Justice of the Oklahoma Supreme Court
- In office 1924–1933
- Preceded by: F. L. Warren
- Succeeded by: Orel Busby

Personal details
- Born: December 8, 1877 Allisona, Williamson County, Tennessee
- Died: February 24, 1939 (aged 61) Denison, Texas

= James Waddey Clark =

American judge (1877–1939)

James Waddey "J.W." Clark (December 8, 1877 – February 24, 1939) was a justice of the Oklahoma Supreme Court from 1925 to 1933. He was born in Allisona, Williamson County, Tennessee to Joseph Poindexter and Cora Belle Waddey. After finishing public school, James became a traveling salesman, then went into the mercantile business, and finally went into business for himself. He took a course in law in 1907 and 1908, then enrolled in Cumberland University (Lebanon, Tennessee) in 1909. (Note: Although Thoburn's account is not specific on the details, it suggests that James Clark graduated from Cumberland with a law degree and almost immediately moved to Oklahoma. However, Harlow's version of Clark's biography states that he came to Oklahoma in 1906, initially settled in Atoka, Oklahoma, then received his LL B degree from Cumberland in 1909. He then spent four years in Caney, Oklahoma (1909-1912)) By 1910, he had opened a law practice and won election to the Oklahoma legislature. (Note: Thoburn states that Judge Clark was one of several prospective lawyers that trained under Judge John Linebaugh in Atoka, Oklahoma and who went on to great success in their legal careers.) In 1912, he was elected County Attorney for Atoka County, Oklahoma and was reelected after his first two-year term expired. In 1917, he returned to private law practice in Atoka, where he remained until he won election to the Oklahoma Supreme Court in 1924, filling a vacancy and taking office in 1925. He was reelected for a full 6-year term in 1926.

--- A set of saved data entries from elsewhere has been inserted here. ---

/-- An operation that brings no error writes its word and nothing else. -/
theorem State.syncApply_takes {op a : Nat} {v : Word} {src : Nat} {r : Reader} {sem : Bool} {n : Word} {s : State} (h1 : s.wordChk a = none)
    (h2 : s.readWord a op = .ok sem n) (h3 : (newCount op sem n v).2 = none) :
    s.syncApply op a v src r = (none, (s.touchBy r a 8).putCount a sem (newCount op sem n v).1) := by
  simp only [State.syncApply, h1, h2, h3]

/-! Evaluating a wait (R296) -/

/-- What a WAIT (operation 4) or TAKE (operation 5) on the word at a, that succeeds, has done: w is the COUNT that a TAKE leaves. -/
structure WaitDone (op a : Nat) (w : Word) (s t : State) : Prop where
  access : GoodAccess s t
  waits : op = 4 → t.mem = s.mem
  takes : op = 5 → t.word a = w ∧ SameMemOutside a 8 s t

section
variable {r : Reader} {op a : Nat} {v : Word} {s : State}

theorem State.evalWait_badAddress {e : Rej} (h : s.wordChk a = some e) : s.evalWait r op a v = .bad e s := by
  simp only [State.evalWait, h]
theorem State.evalWait_invalid {k : Nat} (h1 : s.wordChk a = none) (h2 : s.readWord a op = .invalid k) :
    s.evalWait r op a v = .bad { code := 0x2004, cond := k, unit := 10, d0 := w32 a, d1 := w32 op, d2 := 0 } (s.touchBy r a 8) := by
  simp only [State.evalWait, h1, h2]
  rfl
theorem State.evalWait_ready {sem : Bool} {n : Word} (h1 : s.wordChk a = none) (h2 : s.readWord a op = .ok sem n) (h3 : ready sem n v = true) :
    ∃ u, s.evalWait r op a v = .go u ∧ WaitDone op a (n - v) s u := by
  simp only [State.evalWait, h1, h2, h3, if_true]
  refine ⟨_, rfl, ?_⟩
  split
  · next hop =>
    exact ⟨State.takeWord_goodAccess h1 h2 r _, fun h => absurd (hop.symm.trans h) (by decide),
      fun _ => ⟨State.putCount_word _ _ _ _, State.takeWord_outside r a sem _ s⟩⟩
  · next hop => exact ⟨State.touchWord_goodAccess h1 h2 r, fun _ => State.touchBy_mem _ _ _ _, fun h => absurd h hop⟩
end

end Sys2Proof.Machine
end

section
/-! Proofs about waits and the watch table (R295 to R297, R301 to R303). -/

namespace Sys2Proof.Machine

/-! A wait that begins (R301, R302) -/

/-- A wait has begun, and is counted. -/
def State.waitBegun (s : State) : State := { s with sync := { s.sync with began := s.sync.began + 1 } }.count 0x60310 1
theorem State.waitBegun_sync (s : State) : s.waitBegun.sync = { s.sync with began := s.sync.began + 1 } := State.count_sync _ _ _
theorem State.waitBegun_freeWatch (s : State) : s.waitBegun.freeWatch = s.freeWatch := by
  simp only [State.freeWatch, State.waitBegun_sync]

theorem State.setWatch_watch (n k : Nat) (w : Watch) (s : State) : (s.setWatch n w).watch k = if k = n then w else s.watch k :=
  Tab.get_set Watch.free s.sync.watch n k w

section
variable (party a : Nat) (v : Word) (sem : Bool) {s : State}

theorem State.startWait_watched {i : Nat} (h : s.freeWatch = some i) : s.startWait party a v sem =
    (.watched i, s.waitBegun.setWatch i ⟨1, party, w32 a, v, sem, 0, s.sync.began, false⟩) := by
  have hfree := s.waitBegun_freeWatch.trans h
  rw [State.waitBegun] at hfree
  simp only [State.startWait, hfree]
  rfl
theorem State.startWait_polls (h : s.freeWatch = none) : s.startWait party a v sem = (.polling, State.count 0x60328 1 { s.waitBegun with
    sync := { s.waitBegun.sync with polls := s.sync.polls ++ [⟨party, w32 a, v, sem, s.sync.began⟩] } }) := by
  have hfree := s.waitBegun_freeWatch.trans h
  rw [State.waitBegun] at hfree
  rw [State.waitBegun_sync]
  simp only [State.startWait, hfree, State.count_sync]
  rfl
theorem State.startWait_watch {i : Nat} (h : s.freeWatch = some i) : (s.startWait party a v sem).1 = .watched i ∧
    (s.startWait party a v sem).2.watch i = ⟨1, party, w32 a, v, sem, 0, s.sync.began, false⟩ := by
  rw [State.startWait_watched party a v sem h]
  exact ⟨rfl, (State.setWatch_watch _ _ _ _).trans (if_pos rfl)⟩
theorem State.startWait_poll (h : s.freeWatch = none) : (s.startWait party a v sem).1 = .polling ∧
    (s.startWait party a v sem).2.sync.polls = s.sync.polls ++ [⟨party, w32 a, v, sem, s.sync.began⟩] ∧
    (s.startWait party a v sem).2.ctr 0x60328 = if s.frozen 0x60328 then s.ctr 0x60328 else s.ctr 0x60328 + 1 := by
  obtain ⟨k, hk⟩ := State.count_eq 0x60310 1 { s with sync := { s.sync with began := s.sync.began + 1 } }
  have hctr : s.waitBegun.ctr 0x60328 = s.ctr 0x60328 := by
    rw [State.waitBegun, State.count_ctr, if_neg fun hc => absurd hc.1 (by decide)]
    rfl
  have hfrozen : s.waitBegun.frozen 0x60328 = s.frozen 0x60328 := by
    rw [State.waitBegun, hk]
    rfl
  rw [State.startWait_polls party a v sem h]
  refine ⟨rfl, by rw [State.count_sync], ?_⟩
  rw [State.count_one, ← hctr, ← hfrozen]
  rfl
end

theorem State.setWait_headCmd (q : Nat) (w : WaitSt) (s : State) : (s.setQueue q { s.queue q with wait := w }).headCmd q = s.headCmd q := by
  rw [State.headCmd, State.setQueue_queue, if_pos rfl, State.headCmd]

/-! The head of a queue waits (R295, R296) -/

section
variable {q op : Nat} {c : EngCmd} {a v : Opd} {s : State}

/-- WAIT and TAKE evaluate the word that they name, on behalf of their command. -/
theorem exec_waitOrTake {cmd : Instr} {p : Bool} (h : s.AtHead q c)
    (hcmd : (op = 4 ∧ c.op = .wait a v p ∧ cmd = .wait q) ∨ (op = 5 ∧ c.op = .take a v p ∧ cmd = .take q)) :
    exec cmd s = .next (waitHead q op c a v s) := by
  obtain ⟨rfl, hop, rfl⟩ | ⟨rfl, hop, rfl⟩ := hcmd
  · change execWait q s = _
    rw [execWait, h.runHead, hop]
  · change execTake q s = _
    rw [execTake, h.runHead, hop]

section
variable (hw : (s.queue q).wait = .none) (hq : q ≤ 15 → s.queueQuiet q = true) (ha : opdBad a = false) (hv : opdBad v = false)
include hw hq ha hv

theorem waitHead_bad {r : Rej} {u : State} (h : s.evalWait (c.reader 11 q) op (oVal a) (oWord v) = .bad r u) :
    waitHead q op c a v s = u.reject q c r := by
  have hquiet : (decide (q ≤ 15) && !s.queueQuiet q) = false := by simpa using hq
  simp only [waitHead, hw, hquiet, ha, hv, h, ne_eq, not_true_eq_false, decide_false, Bool.or_self, Bool.false_eq_true, if_false]
theorem waitHead_go {u : State} (h : s.evalWait (c.reader 11 q) op (oVal a) (oWord v) = .go u) : waitHead q op c a v s = u.issued q c := by
  have hquiet : (decide (q ≤ 15) && !s.queueQuiet q) = false := by simpa using hq
  simp only [waitHead, hw, hquiet, ha, hv, h, ne_eq, not_true_eq_false, decide_false, Bool.or_self, Bool.false_eq_true, if_false]
theorem waitHead_hold {sem : Bool} {u : State} (h : s.evalWait (c.reader 11 q) op (oVal a) (oWord v) = .hold sem u) :
    waitHead q op c a v s = (u.startWait q (oVal a) (oWord v) sem).2.setQueue q
      { (u.startWait q (oVal a) (oWord v) sem).2.queue q with wait := (u.startWait q (oVal a) (oWord v) sem).1 } := by
  have hquiet : (decide (q ≤ 15) && !s.queueQuiet q) = false := by simpa using hq
  simp only [waitHead, hw, hquiet, ha, hv, h, ne_eq, not_true_eq_false, decide_false, Bool.or_self, Bool.false_eq_true, if_false]
end
end

/-! A wait is evaluated again (R301, R302) -/

theorem Tab.get_mem {α : Type} (d : α) (t : Tab α) (k : Nat) : Tab.get d t k = d ∨ ∃ e ∈ t, Tab.get d t k = e.2 := by
  induction t with
  | nil => exact .inl rfl
  | cons e t ih =>
    obtain ⟨j, w⟩ := e
    by_cases hj : j = k
    · exact .inr ⟨(j, w), List.mem_cons_self, by simp [Tab.get, hj]⟩
    · have hget : Tab.get d ((j, w) :: t) k = Tab.get d t k := by simp [Tab.get, hj]
      rw [hget]
      exact ih.imp_right fun ⟨e, he, h⟩ => ⟨e, List.mem_cons_of_mem _ he, h⟩
/-- A wait that ends holds no watch entry and no poll. -/
theorem State.endWait_watch (party m : Nat) (s : State) : ¬ (((s.endWait party).watch m).owner = 1 ∧ ((s.endWait party).watch m).party = party) := by
  obtain h | ⟨e, he, h⟩ := Tab.get_mem Watch.free (s.endWait party).sync.watch m
  · rw [State.watch, h]
    exact fun hf => absurd hf.1 (by decide)
  · have hp := (List.mem_filter.mp he).2
    rw [State.watch, h]
    simpa [imp_iff_not_or] using hp
theorem State.endWait_polls (party : Nat) (s : State) : ∀ e ∈ (s.endWait party).sync.polls, e.party ≠ party := fun e he => by
  simpa using (List.mem_filter.mp he).2

section
variable {q op : Nat} {c : EngCmd} {a v : Opd} {p : Bool} {s : State} (hq : q ≠ barParty) (hh : s.headCmd q = some c)
  (hop : waitOf c.op = some (a, v, op, p))
include hq hh hop

theorem State.recheck_go {u : State} (h : s.evalWait (c.reader 11 q) op (oVal a) (oWord v) = .go u) :
    s.recheck q = (u.endWait q).issued q c := by
  simp only [State.recheck, hq, hh, hop, h, if_false]
theorem State.recheck_hold {sem : Bool} {u : State} (h : s.evalWait (c.reader 11 q) op (oVal a) (oWord v) = .hold sem u) : s.recheck q = u := by
  simp only [State.recheck, hq, hh, hop, h, if_false]
end

/-- What a wait of queue q that succeeds has done: its command has issued, its watch entry or poll is gone. -/
structure WaitEnded (q op a : Nat) (w : Word) (c : EngCmd) (s t : State) : Prop where
  queues : t.cc.queues = (s.issued q c).cc.queues
  watch : ∀ m, ¬ ((t.watch m).owner = 1 ∧ (t.watch m).party = q)
  polls : ∀ e ∈ t.sync.polls, e.party ≠ q
  waits : op = 4 → t.mem = s.mem
  takes : op = 5 → t.word a = w ∧ SameMemOutside a 8 s t
  regs : t.regs = s.regs

theorem WaitDone.ended {op a : Nat} {w : Word} {s u : State} (h : WaitDone op a w s u) (q : Nat) (c : EngCmd) :
    WaitEnded q op a w c s ((u.endWait q).issued q c) where
  queues := State.issued_congr (t := u.endWait q) h.access.queues q c
  watch := fun m => by
    rw [State.watch, State.issued_sync]
    exact u.endWait_watch q m
  polls := by
    rw [State.issued_sync]
    exact u.endWait_polls q
  waits := fun hop => (State.issued_mem _ _ _).trans (h.waits hop)
  takes := fun hop => by
    have hbyte : ∀ x, ((u.endWait q).issued q c).byte x = u.byte x := fun x => State.byte_congr (State.issued_mem q c _) x
    obtain ⟨hword, hout⟩ := h.takes hop
    exact ⟨(State.word_of_byte _ _ _ hbyte).trans hword, fun x hx => (hbyte x).trans (hout x hx)⟩
  regs := (State.issued_regs _ _ _).trans h.access.regs

/-! WATCH_WAKE and WAIT_POLL -/

theorem exec_watchWake_untouched {n : Byte} {s : State} (h : s.Clocked) (hd : (s.watch n.toNat).dirty = false) :
    exec (.watchWake n) s = .next s := by
  change execWatchWake n s = _
  rw [execWatchWake, h.runFast]
  simp only [hd, Bool.not_false, if_true]

section
variable {n : Byte} {s : State} (h : s.Clocked) (hd : (s.watch n.toNat).dirty = true)
include h hd

/-- The oldest wait on its word is tried again when a write has touched the word. -/
theorem exec_watchWake_wait (ho : (s.watch n.toNat).owner = 1)
    (hold : ∀ e ∈ s.sync.watch, e.2.dirty = true → e.2.addr = (s.watch n.toNat).addr → (s.watch n.toNat).since ≤ e.2.since) :
    exec (.watchWake n) s = .next ((s.setWatch n.toNat { s.watch n.toNat with dirty := false }).recheck (s.watch n.toNat).party) := by
  change execWatchWake n s = _
  rw [execWatchWake, h.runFast]
  simp only [hd, Bool.not_true, Bool.false_eq_true, if_false]
  rw [if_neg, if_neg (by rw [ho]; decide)]
  simp only [Bool.and_eq_true, List.any_eq_true, beq_iff_eq, decide_eq_true_eq]
  rintro ⟨-, e, he, ⟨⟨hed, -⟩, hea⟩, hes⟩
  exact absurd (hold e he hed hea) (Nat.not_le.mpr hes)
/-- An armed watch reads its word when a write has touched it, and fires when the condition holds. -/
theorem exec_watchWake_armed (ho : (s.watch n.toNat).owner = 2) {u : State}
    (hu : u = (s.setWatch n.toNat { s.watch n.toNat with dirty := false }).armedRead (s.watch n.toNat)) : exec (.watchWake n) s =
      .next (if u.armedHolds (s.watch n.toNat) then (u.setWatch n.toNat Watch.free).hostsig (s.watch n.toNat).hostsig.toNat else u) := by
  change execWatchWake n s = _
  rw [execWatchWake, h.runFast, hu]
  simp only [hd, Bool.not_true, Bool.false_eq_true, if_false]
  rw [if_neg (by simp [ho]), if_pos ho]
end

section
variable {q : Nat} {o : Poll} {s : State} (h : s.Clocked) (ho : s.sync.polls.find? (fun e => e.party == q) = some o)
include h ho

In 1929, the Oklahoma House impeached Clark, passing eleven articles of impeachment against Clark alleging corruption. However, in his Impeachment trial, he was acquitted by one vote in the Oklahoma Senate, and served out the remainder of his term. After returning to private practice for a time, Clark again ran for a seat on the court in 1938, but was not elected.

==Personal and family life ==
Justice Clark married Anna Paullin in Durant, Oklahoma on May 1, 1917. They had four children: Ann Virginia (b. September 27, 1917); Jim (b. November 6, 1920); Mary Louise (b. October 1, 1924); John Marshall (b. October 12, 1926).

Clark died in Denison, Texas, where he had been hospitalized for a kidney ailment.